Hegel also argues strongly against the epistemological emphasis of modern philosophy from Descartes through Kant, which he describes as having to first establish the nature and criteria of knowledge prior to actually knowing anything, because this would imply an infinite regress, a foundationalism that Hegel maintains is self-contradictory and impossible. Rather, he maintains, we must examine actual knowing as it occurs in real knowledge processes. This is why Hegel uses the term "phenomenology". "Phenomenology" comes from the Greek word for "to appear", and the phenomenology of mind is thus the study of how consciousness or mind appears to itself. In Hegel's dynamic system, it is the study of the successive appearances of the mind to itself, because on examination each one dissolves into a later, more comprehensive and integrated form or structure of mind.

Introduction
Whereas the Preface was written after Hegel completed the Phenomenology, the Introduction was written beforehand.

In the Introduction, Hegel addresses the seeming paradox that we cannot evaluate our faculty of knowledge in terms of its ability to know the Absolute without first having a criterion for what the Absolute is, one that is superior to our knowledge of the Absolute. Yet, we could only have such a criterion if we already had the improved knowledge that we seek.

To resolve this paradox, Hegel adopts a method whereby the knowing that is characteristic of a particular stage of consciousness is evaluated using the criterion presupposed by consciousness itself. At each stage, consciousness knows something, and at the same time distinguishes the object of that knowledge as different from what it knows. Hegel and his readers will simply "look on" while consciousness compares its actual knowledge of the object—what the object is "for consciousness"—with its criterion for what the object must be "in itself". One would expect that, when consciousness finds that its knowledge does not agree with its object, consciousness would adjust its knowledge to conform to its object. However, in a characteristic reversal, Hegel explains that under his method, the opposite occurs.

As just noted, consciousness' criterion for what the object should be is not supplied externally but rather by consciousness itself. Therefore, like its knowledge, the "object" that consciousness distinguishes from its knowledge is really just the object "for consciousness"—it is the object as envisioned by that stage of consciousness. Thus, in attempting to resolve the discord between knowledge and object, consciousness inevitably alters the object as well. In fact, the new "object" for consciousness is developed from consciousness' inadequate knowledge of the previous "object".  Thus, what consciousness really does is to modify its "object" to conform to its knowledge.
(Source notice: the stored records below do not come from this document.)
/-- The monitor images (R170, R174): every field of the status image, of the entry image of an address and of
the counters image can be read back from its bytes, and the last byte of the first two is the CRC-8 of the
others. Free shows 0 while no budget is settled. -/
def Obligations.StatusImageShowsTheStation : Prop :=
  ∀ s : State, CountLaw s → TableLaw s → OutputLaw s →
    (let byte (i : Nat) : Nat := (s.statusImage.getD i 0).toNat
     let o := s.line.outbox
     let f := s.monitor.flags
     s.statusImage.length = 16 ∧ s.statusImage.getD 15 0 = crc8 (s.statusImage.take 15) ∧
     byte 0 / 32 = s.part.state.code ∧ byte 0 / 16 % 2 = s.part.state.phaseCode ∧
     byte 0 / 4 % 4 = s.power.state.code ∧ (byte 0 / 2 % 2 = 1 ↔ s.power.clockReady = true) ∧
     byte 1 / 64 = s.loader.status.code ∧ byte 1 / 16 % 4 = s.part.state.haltCode ∧
     byte 1 / 4 % 4 = causeCode s.rst.cause ∧ byte 1 % 4 = s.loader.straps.cls.val ∧
     byte 2 = s.loader.straps.address.val ∧ byte 3 = s.ownHolding ∧
     byte 4 = (if s.ownEntry.presence = .present then s.ownEntry.want else 0) ∧
     byte 5 / 16 = s.demand.level.val ∧ byte 5 % 16 = s.drive.output ∧
     (∀ i (h : i < s.reasons.length), (byte 6).testBit (7 - i) = s.reasons[i]) ∧
     byte 7 = (s.lineCount.getD 0).toNat ∧ (byte 8 / 128 = 1 ↔ s.lineCount ≠ none) ∧
     byte 8 % 128 = s.line.faultCount ∧
     byte 9 = (if s.config = none then 0 else s.cfg.budget - s.table.held) ∧
     byte 10 / 16 = s.ownShedDepth ∧
     byte 10 % 16 = (if s.ownEntry.presence = .present then s.ownEntry.debts.length else 0) ∧
     byte 11 / 64 = s.demand.patience ∧ byte 11 % 64 = s.table.presentCount ∧
     byte 12 < 64 ∧ ((byte 12).testBit 5 = true ↔ o.announce = some .rejoin) ∧
     (byte 12).testBit 4 = o.sag ∧ (byte 12).testBit 3 = o.evict ∧
     (byte 12).testBit 2 = o.release ∧ (byte 12).testBit 1 = o.claim ∧
     ((byte 12).testBit 0 = true ↔ o.announce ≠ none) ∧
     (List.range 8).map (fun i => (byte 13).testBit (7 - i)) =
       [f.shed, f.repaid, f.evicted, f.overdraw, f.sag, f.mute, f.gather, f.halt] ∧
     byte 14 / 16 = s.wantLevel ∧ byte 14 % 16 = s.allowedLevel) ∧
    (∀ a : Address,
      let byte (i : Nat) : Nat := ((s.entryImage a).getD i 0).toNat
      let e := s.table.at a
      (s.entryImage a).length = 16 ∧
      (s.entryImage a).getD 15 0 = crc8 ((s.entryImage a).take 15) ∧
      byte 0 / 64 = e.presence.code ∧ byte 0 % 64 = a.val ∧
      byte 1 / 16 = e.debts.length ∧ byte 1 % 16 = e.cls.val ∧
      byte 2 = e.floor ∧ byte 3 = e.want ∧ byte 4 = e.holding ∧
      (∀ i, i < 4 →
        (∀ d, e.debts[i]? = some d →
          byte (5 + 2 * i) = d.creditor.val ∧ byte (6 + 2 * i) = d.units) ∧
        (e.debts[i]? = none → byte (5 + 2 * i) = 0 ∧ byte (6 + 2 * i) = 0)) ∧
      256 * byte 13 + byte 14 = e.age) ∧
    (let image := s.monitor.counters.image
     let c := s.monitor.counters
     image.length = 16 ∧
     (List.range 8).map (fun i =>
         256 * (image.getD (2 * i) 0).toNat + (image.getD (2 * i + 1) 0).toNat) =
       [c.framesConfirmed, c.framesVoid, c.ownConfirmed, c.dissentsDriven, c.timesShed,
         c.overdrawTrips, c.localSags, c.evictEntries])

end
end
Then the cycle begins anew as consciousness attempts to examine what it knows about this new "object".

The reason for this reversal is that, for Hegel, the separation between consciousness and its object is no more real than consciousness' inadequate knowledge of that object. The knowledge is inadequate only because of that separation. At the end of the process, when the object has been fully "spiritualized" by successive cycles of consciousness' experience, consciousness will fully know the object and at the same time fully recognize that the object is none other than itself.

At each stage of development, Hegel, adds, "we" (Hegel and his readers) see this development of the new object out of the knowledge of the previous one, but the consciousness that we are observing does not. As far as it is concerned, it experiences the dissolution of its knowledge in a mass of contradictions, and the emergence of a new object for knowledge, without understanding how that new object has been born.

Important concepts

Hegelian dialectic

The famous dialectical process of thesis–antithesis–synthesis has been controversially attributed to Hegel.  

Regardless of (ongoing) academic controversy regarding the significance of a unique dialectical method in Hegel's writings, it is true, as Professor Howard Kainz (1996) affirms, that there are "thousands of triads" in Hegel's writings.  Importantly, instead of using the famous terminology that originated with Kant and was elaborated by J. G. Fichte, Hegel used an entirely different and more accurate terminology for dialectical (or as Hegel called them, "speculative") triads.

Hegel used two different sets of terms for his triads, namely, "abstract–negative–concrete" (especially in his Phenomenology of 1807), as well as "immediate–mediate–concrete" (especially in his Science of Logic of 1812), depending on the scope of his argumentation.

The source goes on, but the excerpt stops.